Backward glance (3): Not quite what it seems, not quite what it seemed

The third of my backward glances, taken because my current personal circumstances are limiting my travels in search of English buildings, pitches me back to the Cotswolds, the part of England where I grew up. What follows is actually a reprise of two connected posts about the Oxfordshire village of Great Tew.

Many people will know Great Tew as one of the most picture-postcard-perfect limestone villages, chocolate-box England. It's the sort of place that brings out the worst in the cliché-mongers who write about the English countryside,  the kind of language that John Russell, many years ago, referred to as 'the strange sexual-anthropomorphic idiom of English country-writers, in which villages nestle, valleys girdle, and rivers are said to have issue'. The nestling here is done by warm stone cottages among greenery and it is the kind of place to trick us into the illusion that it has always been this way…

Great Tew is all like this – thatched roofs, glowing, almost toffee-coloured ironstone walls, evergreen trees and hedges, all tucked neatly away in deepest North Oxfordshire. It’s archetypal rural England, the kind of village that’s been here for hundreds of years, growing organically and acquiring more patina with each century. But that’s not quite the story. The village is actually the creation of the early-19th century, when the estate was remodelled and the village became a star feature in the landscape. Thatched roofs were fitted or repaired, Gothic details added to the cottages, trees and hedges planted. The result is an uncanny combination of model estate village and old England. It’s not known for sure who masterminded the transformation, but the brain behind it might well have been landscape-gardener, writer, and horticulturalist J C Loudon. Loudon managed the estate for a few years and established a model farm. Whoever it was distilled the essence of the English village and left it in this North Oxfordshire valley.

My first post left something unsaid, something about my earliest experience of Great Tw, when I went there as a teenager in the early 1970s. Then the place was a far cry from idyllic. Half of it seemed to be falling down. Something had gone wrong, badly wrong…


Several people responded to my post about Great Tew with memories of how the place used to be about thirty years ago – neglected, with tattered thatch, broken windows, and a few tenants hanging on amongst the dilapidation. I seem to remember that the Sunday Times of the Harold Evans era featured it in a piece about shamefully unmaintained villages left to go to ruin by their landlords. When I went there in the 1970s the plight of the residents was dire. It seemed to take one back to the debunking essays of Robertson Scott (England's Green and Pleasant Land was the ironic title of his most famous book) that showed country life in the early 20th century for what it really was – cold, hard, and painful for many. And yet the place had an eerie quality evocative of another time that no spruced-up picture-postcard village could ever have had. The lost domain.

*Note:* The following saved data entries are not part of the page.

-- ==== Sys2Proof/Word.lean ====
section
/-! DEFINITION. The word types of the block: codewords, bytes, command words, samples (R8, R70 to R72, R83), the three
encoding formats, and a word tagged with its format. -/

namespace Sys2Proof

/-- R70: a codeword, 4 bits `s m2 m1 m0`. -/
abbrev Codeword := BitVec 4

/-- R71: a byte of IN, two codewords. -/
abbrev Byte := BitVec 8

/-- R72: a command word, `{cmd[1:0], data[7:0]}`. -/
abbrev CommandWord := BitVec 10

/-- R83: a sample as the output port carries it, 16 bits two's complement. -/
abbrev Sample := BitVec 16

/-- The three formats: `CW` (R70), `BY` (R71), `CMD` (R72). -/
inductive Format where
  | cw
  | packed
  | cmd
  deriving DecidableEq, Repr

/-- Length of a format in bits (R70, R71, R72). -/
def Format.width : Format → Nat
  | .cw => 4
  | .packed => 8
  | .cmd => 10

/-- Bits as a tool hands them over: a format and a number, not yet known to fit the format. -/
structure RawWord where
  format : Format
  bits : Nat
  deriving DecidableEq, Repr

/-- One encoded unit, in its format. -/
inductive Encoded where
  | cw (c : Codeword)
  | packed (b : Byte)
  | cmd (w : CommandWord)
  deriving DecidableEq, Repr

/-- The format of an encoded unit. -/
def Encoded.format : Encoded → Format
  | .cw _ => .cw
  | .packed _ => .packed
  | .cmd _ => .cmd

/-- The bits of an encoded unit as one number, bit 0 least significant (R10). -/
def Encoded.bits : Encoded → Nat
  | .cw c => c.toNat
  | .packed b => b.toNat
  | .cmd w => w.toNat

end Sys2Proof
end

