-- ==== Sys2Proof/Machine/Flags.lean ====
section
/-! DEFINITION. There are no flags: neither clamp records that it saturated (R25). What stands in their place is the two
saturating clamps of R90, the only range-limiting operations of the block (R11, R99). -/

namespace Sys2Proof.Machine

/-- R12: `clamp(v, lo, hi)`. -/
def clamp (v lo hi : Int) : Int :=
  if v < lo then lo else if hi < v then hi else v

/-- R90 step 4, R96: the predictor clamp, to a 16-bit pattern (R83). -/
def clampPredictor (raw : Int) : BitVec 16 :=
  BitVec.ofInt 16 (clamp raw (-32768) 32767)

/-- A clamped step index is a step index. -/
theorem clamp_index_lt (v : Int) : (clamp v 0 88).toNat < 89 := by
  unfold clamp; split_ifs <;> omega

/-- R90 step 5, R98: the index clamp. -/
def clampIndex (raw : Int) : Fin 89 :=
  ⟨(clamp raw 0 88).toNat, clamp_index_lt raw⟩

end Sys2Proof.Machine
end

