/-- R135: as a command sequence: `INIT` and one `DECB` per visited byte give exactly the samples and registers of `decode(bytes)`, from
every state, launched or not; which bytes are visited at stride 2 is R82, R136, R137. Where the current stream begins in OUT is
log 10 (DEDUCED from R32, D15). -/
def Obligations.DecsProgramDecodesTheStream : Prop :=
  ∀ (s : State) (bytes : List Byte),
    ∃ t : State, execAll (decsProgram s.cfg.byteStride bytes) s = .next t ∧
      t.out = s.out ++ (decodeStream s.cfg bytes).samples ∧
      t.streamOut = (decodeStream s.cfg bytes).samples ∧
      t.regs = (decodeStream s.cfg bytes).regs

/-- R135, R76, R212: the same through the command port: the encoded command words, one a slot, on a block that is ready.
Readiness is log 4, the slots log 5; that the commands go before a sequencer's turns is log 7 (DESIGN CHOICE); where the current
stream begins in OUT is log 10 (DEDUCED from R32, D15). -/
def Obligations.CommandPortDecodesTheStream : Prop :=
  ∀ (s : State) (bytes : List Byte) (words : List CommandWord),
    (decsProgram s.cfg.byteStride bytes).map encode = words.map .cmd →
    s.slots = words.map commandSlot → s.handed ≤ s.out.length → s.cmdReady = true →
    ∃ t : State, runSteps words.length s = .next t ∧
      t.out = s.out ++ (decodeStream s.cfg bytes).samples ∧
      t.streamOut = (decodeStream s.cfg bytes).samples ∧
      t.regs = (decodeStream s.cfg bytes).regs ∧ t.slots = []

/-- R138: `decode(in)` has two samples per visited byte: `2n` at stride 1, `2 * ceil(n / 2)` at stride 2 (R137). -/
def Obligations.DecodeEmitsTwoSamplesPerVisitedByte : Prop :=
  ∀ (cfg : Config) (bytes : List Byte),
    (cfg.byteStride = .perByte → (decodeStream cfg bytes).samples.length = 2 * bytes.length) ∧
    (cfg.byteStride = .skipping → (decodeStream cfg bytes).samples.length = 2 * ((bytes.length + 1) / 2))

/-- R141, R139: at stride 1, `decode(a)` starts `decode(a ++ b)`, and what follows is decoded from the state after `a`; the empty
stream has no samples and ends in `{0, 0}`. -/
def Obligations.DecodeOfAConcatenationContinues : Prop :=
  ∀ (cfg : Config), cfg.byteStride = .perByte →
    (∀ a b : List Byte,
      decodeStream cfg (a ++ b) = decodeBytesFrom cfg (decodeStream cfg a) b ∧
      (decodeStream cfg (a ++ b)).samples =
        (decodeStream cfg a).samples ++
          (decodeBytesFrom cfg { samples := [], regs := (decodeStream cfg a).regs } b).samples) ∧
    decodeStream cfg [] = { samples := [], regs := { predictor := 0, stepIndex := 0 } }
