-- ==== Sys2Proof/Tests/Slice0.lean ====
section
/-! SUPPORT. Tests of the model against vectors of spec/95_test_vectors.md (S, D and P numbers below) and words written out from
spec/30_encoding.md; the refusals of each well-formedness check; and, for every obligation with hypotheses, a concrete
witness that meets them together. -/

namespace Sys2Proof.Tests

open Sys2Proof Sys2Proof.Machine

/-! ## Helpers -/

/-- A launched block with given registers. -/
def ready (predictor : Int) (stepIndex : Fin 89) : State :=
  { State.reset with regs := { predictor := BitVec.ofInt 16 predictor, stepIndex := stepIndex } }

/-- What an instruction leaves, as the spec's vectors write it: the samples emitted, the predictor, the step index. -/
def seen (o : Outcome State Fault Refusal) : Option (List Int × Int × Nat) :=
  (nextState? o).map fun t => (t.out.map BitVec.toInt, t.regs.predictor.toInt, t.regs.stepIndex.val)

/-- A slot that takes nothing and requests something. -/
def asks (r : Request) : Slot where
  rst := false
  take := 0
  request := r

/-- A block with a sequencer at the start of a stream. -/
def walker (unit : StreamUnit) (bytes : List Byte) : State :=
  { State.reset with seq := { walking := some unit, input := bytes, cursor := 0, phase := .hi } }

/-- A nibble-wise sequencer between the two nibbles of its first byte: it holds `17`, and IN has another byte there. -/
def midByte (inByte : Byte) : State :=
  (walker .nibbles [inByte]).setSeq { walking := some .nibbles, input := [inByte], cursor := 0, phase := .lo 0x17 }

/-- A byte-wise sequencer past its only byte. -/
def pastEnd : State :=
  (walker .bytes [0x17]).setSeq { walking := some .bytes, input := [0x17], cursor := 1, phase := .hi }

/-- A block that holds two samples it cannot hand over. -/
def full : State :=
  { State.reset with out := [1, 2], regs := { predictor := 2, stepIndex := 0 } }

/-- The standard configuration with the defect stride. -/
def skippingConfig : Config :=
  { standardConfig with byteStride := .skipping }

/-! ## Decoding: words written out from 30_encoding.md R70 to R77 -/

theorem test_decode_nop_ignores_data : decode (.cmd 0b0010100101#10) = .nop := by decide
theorem test_decode_init_ignores_data : decode (.cmd 0b0111111111#10) = .init := by decide
/-- D9: the command word `10 1111 0001`. -/
theorem test_decode_dec_ignores_upper_data : decode (.cmd 0b1011110001#10) = .dec 1 := by decide
/-- P2: the command word `11 01001100`. -/
theorem test_decode_decb : decode (.cmd 0b1101001100#10) = .decb 0x4C := by decide
theorem test_decode_packed_byte : decode (.packed 0b10100011#8) = .decbBy 0xA3 := by decide
theorem test_decode_adding_codewords :
    [0b0000#4, 0b0001#4, 0b0010#4, 0b0011#4, 0b0100#4, 0b0101#4, 0b0110#4, 0b0111#4].map (fun c => decode (.cw c)) =
      [.decP0, .decP1, .decP2, .decP3, .decP4, .decP5, .decP6, .decP7] := by decide
theorem test_decode_subtracting_codewords :
    [0b1000#4, 0b1001#4, 0b1010#4, 0b1011#4, 0b1100#4, 0b1101#4, 0b1110#4, 0b1111#4].map (fun c => decode (.cw c)) =
      [.decM0, .decM1, .decM2, .decM3, .decM4, .decM5, .decM6, .decM7] := by decide
theorem test_table_word_command : decodeTableWord 16 0x317 = some (.decb 0x17) := by decide
theorem test_table_word_codeword : decodeTableWord 8 0xC = some .decM4 := by decide
theorem test_table_word_byte : decodeTableWord 8 0x4C = some (.decbBy 0x4C) := by decide
theorem test_table_word_too_wide : decodeTableWord 16 0x400 = none := by decide
theorem test_raw_command_rejected_by_name :
    (match decodeRaw ⟨.cmd, 0x400⟩ with | .error (.tooWide .cmd) => true | _ => false) = true := by decide

/-! ## Well-formedness: one ill-formed term for each check -/

theorem smoke_codeword_too_wide : RawWord.wf ⟨.cw, 16⟩ = false := by decide
theorem smoke_byte_too_wide : RawWord.wf ⟨.packed, 256⟩ = false := by decide
theorem smoke_command_too_wide : RawWord.wf ⟨.cmd, 1024⟩ = false := by decide
theorem smoke_widest_words_fit : RawWord.wf ⟨.cw, 15⟩ && RawWord.wf ⟨.packed, 255⟩ && RawWord.wf ⟨.cmd, 1023⟩ = true := by decide
theorem smoke_step_not_positive :
    Config.stepsPositive { standardConfig with stepTable := standardStepTable.set 5 0 } = false := by decide
theorem smoke_first_step_too_large :
    Config.firstStepSmall { standardConfig with stepTable := standardStepTable.set 0 8 } = false := by decide
theorem smoke_first_delta_wrong :
    Config.firstDeltaMinusOne { standardConfig with indexTable := standardIndexTable.set 0 0 } = false := by decide
theorem smoke_buffer_too_small : Config.bufferHoldsOneCommand { standardConfig with bufferDepth := 1 } = false := by decide
theorem smoke_standard_config : standardConfig.wf = true := by decide

/-! ## Commands -/

/-- D9. -/
theorem test_nop : seen (exec .nop (ready 5 3)) = some ([], 5, 3) := by decide
/-- D9. -/
theorem test_init : seen (exec .init (ready (-1200) 57)) = some ([], 0, 0) := by decide
/-- R90's worked example. -/
theorem test_dec : seen (exec (.dec 5) (ready 1000 40)) = some ([1463], 1463, 44) := by decide
/-- S1. -/
theorem test_dec_known_vector : seen (exec (.dec 0) (ready 0 0)) = some ([0], 0, 0) := by decide
/-- D9: the nibble order matters. -/
theorem test_decb_high_first : seen (exec (.decb 0x71) (ready 0 0)) = some ([11, 17], 17, 7) := by decide
/-- D9: equal nibbles, different steps. -/
theorem test_decb_equal_nibbles : seen (exec (.decb 0x77) (ready 0 0)) = some ([11, 41], 41, 16) := by decide
/-- D9. -/
theorem test_decbBy : seen (exec (.decbBy 0x17) (ready 0 0)) = some ([1, 12], 12, 8) := by decide
/-- R203. -/
theorem test_dec_before_reset_refused :
    (match exec (.dec 0) State.powerOn with | .refused .uninitialised => true | _ => false) = true := by decide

As far as I can remember, when I made that first visit there were already being efforts made to repair some of the houses and to put the village back on a sound footing. But the overwhelming impression was one of desolation. I knew that country life could be hard (memories of my grandparents in rural Lincolnshire involved bringing in pails of water from a spring, cooking on a coal range, oil lighting, and so on). But this was a far harder life. It jolted me into realization that country life was often far from idyllic and that warm stone could form a home to cold realities.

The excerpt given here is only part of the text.